**Instructions to follow**
What is needed here is every line of the records that includes "countCorridor".

**Records provided**
-- ==== Sys2Proof/Machine/HostLink.lean ====
section
/-!
DEFINITION. The host link port's own events (chapter 11): the receiver, the request queue, requests of an unknown kind,
the report filter, RESTART, and the end of a frame on the line.
-/

namespace Sys2Proof.Machine

/-! ### The receiver (R176 to R178) -/

/-- A start byte arrives: in HUNT a frame begins; in COLLECTING the byte is data (R176). -/
def State.startFrame (s : State) : State := { s with host := { s.host with receiver := .collecting } }

/-- A bad frame: FRAMES_BAD rises (R176, R177). -/
def State.countBad (s : State) : State :=
  s.countCorridor fun n => { n with framesBad := satAdd n.framesBad 1 }

/-- The receiver back in HUNT. -/
def State.hunt (s : State) : State := { s with host := { s.host with receiver := .hunt } }

/-- A good frame offered to the request queue: it joins its back, or at a full queue is dropped and counted (R178). -/
def State.enqueue (s : State) (fr : Frame) : State :=
  if s.host.requests.length < 4 then { s with host := { s.host with requests := s.host.requests ++ [fr] } }
  else s.countCorridor fun n => { n with framesDropped := satAdd n.framesDropped 1 }

/-- The second check byte of a frame received (R176 to R178); bytes in HUNT are discarded. -/
def State.receiveFrame (bytes : List Byte) (s : State) : State :=
  match s.host.receiver with
  | .hunt => s
  | .collecting => if hostCheckGood bytes then s.hunt.enqueue (readHostFrame bytes) else s.hunt.countBad

/-- A frame abandoned (R176). -/
def State.abandonFrame (s : State) : State :=
  match s.host.receiver with
  | .hunt => s
  | .collecting => s.hunt.countBad

/-- The byte abandons a frame: a length above 240, or a missing stop bit (R176). -/
def abandons : AbandonCause → Bool
  | .lengthByte v => decide (240 < v.toNat)
  | .missingStopBit => true

/-! ### Requests the port executes itself (R179, R185, R187) -/

/-- The kind is none of the fourteen request kinds (R179, section 12.2). -/
def unknownKind (fr : Frame) : Bool := decide (fr.kind.toNat < 1) || decide (14 < fr.kind.toNat)

/-- A request of an unknown kind (R179). -/
def executeUnknown (fr : Frame) (s : State) : State := s.refuse fr.tag .unknownKind

/-- FILTER WRITE: index, valid mark, family, kind, crossing set; the entry written is the body of the reply (R185). -/
def executeFilterWrite (fr : Frame) (s : State) : State :=
  match fr.body with
  | [indexByte, validByte, family, kind, crossings] =>
    match numbered 16 indexByte, readYesNo validByte with
    | some i, some valid =>
      let e : FilterEntry := { valid := valid, family := family, kind := kind, crossings := crossings }
      if e.acceptable then
        ({ s with host := { s.host with filter := change s.host.filter i fun _ => e.encoded } }).done fr.tag
          (.filter e.encoded)
      else s.refuse fr.tag .outOfRange
    | _, _ => s.refuse fr.tag .outOfRange
  | _ => s.refuse fr.tag .badLength

/-- RESTART: an empty body; the reply is placed and the port enters restart hold (R187). -/
def executeRestart (fr : Frame) (s : State) : State :=
  match fr.body with
  | [] => ({ s with host := { s.host with restartHold := true } }).done fr.tag .restart
  | _ => s.refuse fr.tag .badLength

/-! ### The transmitter (R181, R187) -/

/-- The frame on the line is the RESTART reply. -/
def Transmission.isRestart (t : Transmission) : Bool :=
  match t.source with
  | .reply { content := .done .restart, .. } => true
  | _ => false

/-- In restart hold the RESTART reply is on the line: its end begins the restart (R187). -/
def HostPort.restarting (p : HostPort) : Bool := p.restartHold && p.transmission.any Transmission.isRestart

/-- The last byte of a frame has left the line (R181); the end of the RESTART reply is the row RESTART_BEGIN. -/
def State.endTransmission (s : State) : State :=
  if s.host.restarting then s else { s with host := { s.host with transmission := none } }

/-! ### Meanings -/

/-- HOST_FRAME_START (R176). -/
def execHostFrameStart (s : State) : Host.Outcome State Fault Refusal := .next (s.live State.startFrame)

/-- HOST_FRAME_RECEIVED (R177, R178): a whole frame, from its length byte to its second check byte. -/
def execHostFrameReceived (bytes : List Byte) (s : State) : Host.Outcome State Fault Refusal :=
  if wholeHostFrame bytes then .next (s.live (State.receiveFrame bytes)) else .fault .noSuchEvent

/-- FRAME_ABANDON (R176). -/
def execFrameAbandon (cause : AbandonCause) (s : State) : Host.Outcome State Fault Refusal :=
  if abandons cause then .next (s.live State.abandonFrame) else .fault .noSuchEvent

/-- FRAME_GAP_TIMEOUT (R176). -/
def execFrameGapTimeout (s : State) : Host.Outcome State Fault Refusal := .next (s.live State.abandonFrame)

/-- UNKNOWN_KIND (R179). -/
def execUnknownKind (s : State) : Host.Outcome State Fault Refusal :=
  .next (s.live fun s => s.serve unknownKind executeUnknown)

/-- FILTER_WRITE (R185). -/
def execFilterWrite (s : State) : Host.Outcome State Fault Refusal :=
  .next (s.live fun s => s.serve (Frame.isKind · 13) executeFilterWrite)

/-- RESTART (R187). -/
def execRestart (s : State) : Host.Outcome State Fault Refusal :=
  .next (s.live fun s => s.serve (Frame.isKind · 14) executeRestart)

/-- TRANSMIT_END (R181). -/
def execTransmitEnd (s : State) : Host.Outcome State Fault Refusal := .next (s.live State.endTransmission)

end Sys2Proof.Machine
end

**Written response**
  s.countCorridor fun n => { n with framesBad := satAdd n.framesBad 1 }
  else s.countCorridor fun n => { n with framesDropped := satAdd n.framesDropped 1 }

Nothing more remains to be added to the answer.